Pisábamos despacio para no molestarnos, deslizando nuestras sombras hacia un rincón dónde defecábamos lo que nos quedaba en el cuerpo. Después, esperábamos nuestro turno en silencio. Cuando tocaba, tenías que acercar la cara y pegar la boca junto a un diminuto orificio para respirar.
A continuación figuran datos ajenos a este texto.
-- ==== Sys2Proof/WellFormed.lean ====
section
/-!
DEFINITION. The checks on raw terms: which operation a block of a given VARIANT has (30_encoding.md R46),
and which set-ups name hardware inside the model (R48, R108, 60_exceptions.md R100).
-/

namespace Sys2Proof

/-- An operation belongs to a block built with VARIANT `v` exactly when it is that VARIANT's row
(30_encoding.md R46). Its operand needs no check: every 64-bit word is legal (R47). -/
def Instr.wellFormed (v : Variant) (i : Instr) : Bool :=
  i.variant == v

/-- VARIANT has the legal values 0 to 3 (00_scope.md R8). -/
def Setup.variantLegal (b : Setup) : Bool :=
  decide (b.variantNumber < 4)

/-- Port `n` has 64 wires (10_state.md R19). -/
def Setup.portComplete (b : Setup) : Bool :=
  b.wires.length == 64

/-- A level the two-valued model knows (70_reset_and_hazards.md R108). -/
def Level.twoValued : Level → Bool
  | .low => true
  | .high => true
  | .unknown => false
  | .highZ => false
  | .metastable => false

/-- Every wire carries 0 or 1 (70_reset_and_hazards.md R108). -/
def Setup.inputTwoValued (b : Setup) : Bool :=
  b.wires.all Level.twoValued

/-- The set-ups a block can be built from (60_exceptions.md R100). -/
def Setup.wellFormed (b : Setup) : Bool :=
  b.variantLegal && b.portComplete && b.inputTwoValued

end Sys2Proof
end

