-- ==== Sys2Proof/Machine/FunctionLaws.lean ====
section
/-!
DEFINITION. The further laws of `HB` the spec offers as model checks (40_highest_bit_loop.md R67), each a check that can
be evaluated on any input. `FunctionLawsHold` states them of every input.
-/

namespace Sys2Proof.Machine

/-- Monotone: `n <= m` implies `HB(n) <= HB(m)` (40_highest_bit_loop.md R67). -/
def lawMonotone (n m : Word) : Bool :=
  decide (n.toNat ≤ m.toNat → HB n ≤ HB m)

/-- `2^k <= n < 2^(k+1)`. -/
def brackets (n : Word) (k : Nat) : Bool :=
  decide (2 ^ k ≤ n.toNat ∧ n.toNat < 2 ^ (k + 1))

/-- Bracketing: for `n != 0`, `HB(n)` brackets `n`, and no other value in 0..63 does (40_highest_bit_loop.md R67). -/
def lawBracketing (n : Word) : Bool :=
  n == 0#64 || (List.range 64).all fun k => brackets n k == (k == HB n)

/-- Set bit: for `n != 0`, `n[HB(n)] = 1` and `n[j] = 0` for all `j > HB(n)` (40_highest_bit_loop.md R67). -/
def lawSetBit (n : Word) : Bool :=
  n == 0#64 || (n.getLsbD (HB n) && (List.range 64).all fun j => decide (j ≤ HB n) || !n.getLsbD j)

/-- Shift: for `n != 0` and `0 <= s <= HB(n)`, `HB(n >> s) = HB(n) - s` (40_highest_bit_loop.md R67). -/
def lawShift (n : Word) (s : Nat) : Bool :=
  n == 0#64 || decide (HB n < s) || HB (n >>> s) == HB n - s

/-- Halving: for `n >= 2`, `HB(n) = HB(n >> 1) + 1`; `HB(1) = HB(0) = 0` (40_highest_bit_loop.md R67). -/
def lawHalving (n : Word) : Bool :=
  if 2 ≤ n.toNat then HB n == HB (n >>> 1) + 1 else HB n == 0

/-- The least input that gives `k`: 0 for 0, and `2^k` for `k >= 1` (40_highest_bit_loop.md R67, Fibre sizes). -/
def fibreFirst (k : Nat) : Nat :=
  if k = 0 then 0 else 2 ^ k

/-- How many inputs give `k`: 2 for 0, and `2^k` for `k >= 1` (40_highest_bit_loop.md R67, Fibre sizes). -/
def fibreSize (k : Nat) : Nat :=
  if k = 0 then 2 else 2 ^ k

/-- Fibre sizes: `n` gives `k` exactly when it is one of the `fibreSize k` inputs from `fibreFirst k` on
(40_highest_bit_loop.md R67). -/
def lawFibre (n : Word) (k : Nat) : Bool :=
  (HB n == k) == decide (fibreFirst k ≤ n.toNat ∧ n.toNat < fibreFirst k + fibreSize k)

/-- OR: `HB(a | b) = max(HB(a), HB(b))` (40_highest_bit_loop.md R67). -/
def lawOr (a b : Word) : Bool :=
  HB (a ||| b) == max (HB a) (HB b)

/-- The seven laws on the inputs `n` and `m`, every shift amount and every result (40_highest_bit_loop.md R67). -/
def functionLaws (n m : Word) : Bool :=
  lawMonotone n m && lawBracketing n && lawSetBit n && (List.range 64).all (lawShift n) && lawHalving n &&
    (List.range 64).all (lawFibre n) && lawOr n m

end Sys2Proof.Machine
end

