-- ==== Sys2Proof/Laws/Core.lean ====
section
/-!
SUPPORT. Runs of the machine behind the host's interface, one step at a time.
-/

namespace Sys2Proof.Machine

/-- A run of `k + 1` steps of any machine whose first step goes on is a run of `k` steps from there. -/
theorem host_run_succ (M : Host.Core) (k : Nat) (s t : M.State) (h : M.step s = .next t) :
    M.run (k + 1) s = M.run k t := by
  simp only [Host.Core.run, h]

/-- The block's run of `k + 1` steps: one reading, then `k` more. -/
theorem core_run_succ (k : Nat) (s : State) :
    Sys2Proof.core.run (k + 1) s = Sys2Proof.core.run k (s.observe s.idx) :=
  host_run_succ Sys2Proof.core k s _ (step_eq s)

/-- The block's run of no step. -/
theorem core_run_zero (s : State) : Sys2Proof.core.run 0 s = .next s := rfl

end Sys2Proof.Machine
end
Luego, muchos de nosotros, vencidos por el esfuerzo que suponía el mero hecho de moverse, se dejaban caer en el suelo, algunos ni siquiera llegaban al agujero y se desmayaban ahogados por el olor de su propia orina, otros, sin ruido, se desplomaban en alguna parte del oscuro abismo. Así pasaban las horas, quizás los días, esperando la llegada. A los que todavía nos quedaban fuerzas, seguíamos sin pensar nuestra pequeña rutina: esperar, mear, esperar, respirar, esperar, cagar, respirar y volver a esperar. Se puede vivir sin pensar. Un día oímos cómo silenciaron los motores del barco. Nos sentimos por un momento extrañamente ligeros, como si estuviéramos volando, colgados al viento en la misma frontera entre nuestro mundo y el otro. De repente, un brutal aterrizaje desencadenó una ola de gritos y golpes desesperados contra el acero. Luego, el silencio. Al rato percibimos el tintineo de un mecanismo metálico seguido por un chasquido, unos murmurios y un último golpe seco: las puertas del contenedor se abrieron y el aire entró. Oímos sólo su voz que dijo «¡ Fuera, ya!» y nos pusimos a correr. A correr, a correr y respirar, a correr lo más rápido que podía, a correr hacia lo desconocido, a correr para, otra vez, sentirse vivo.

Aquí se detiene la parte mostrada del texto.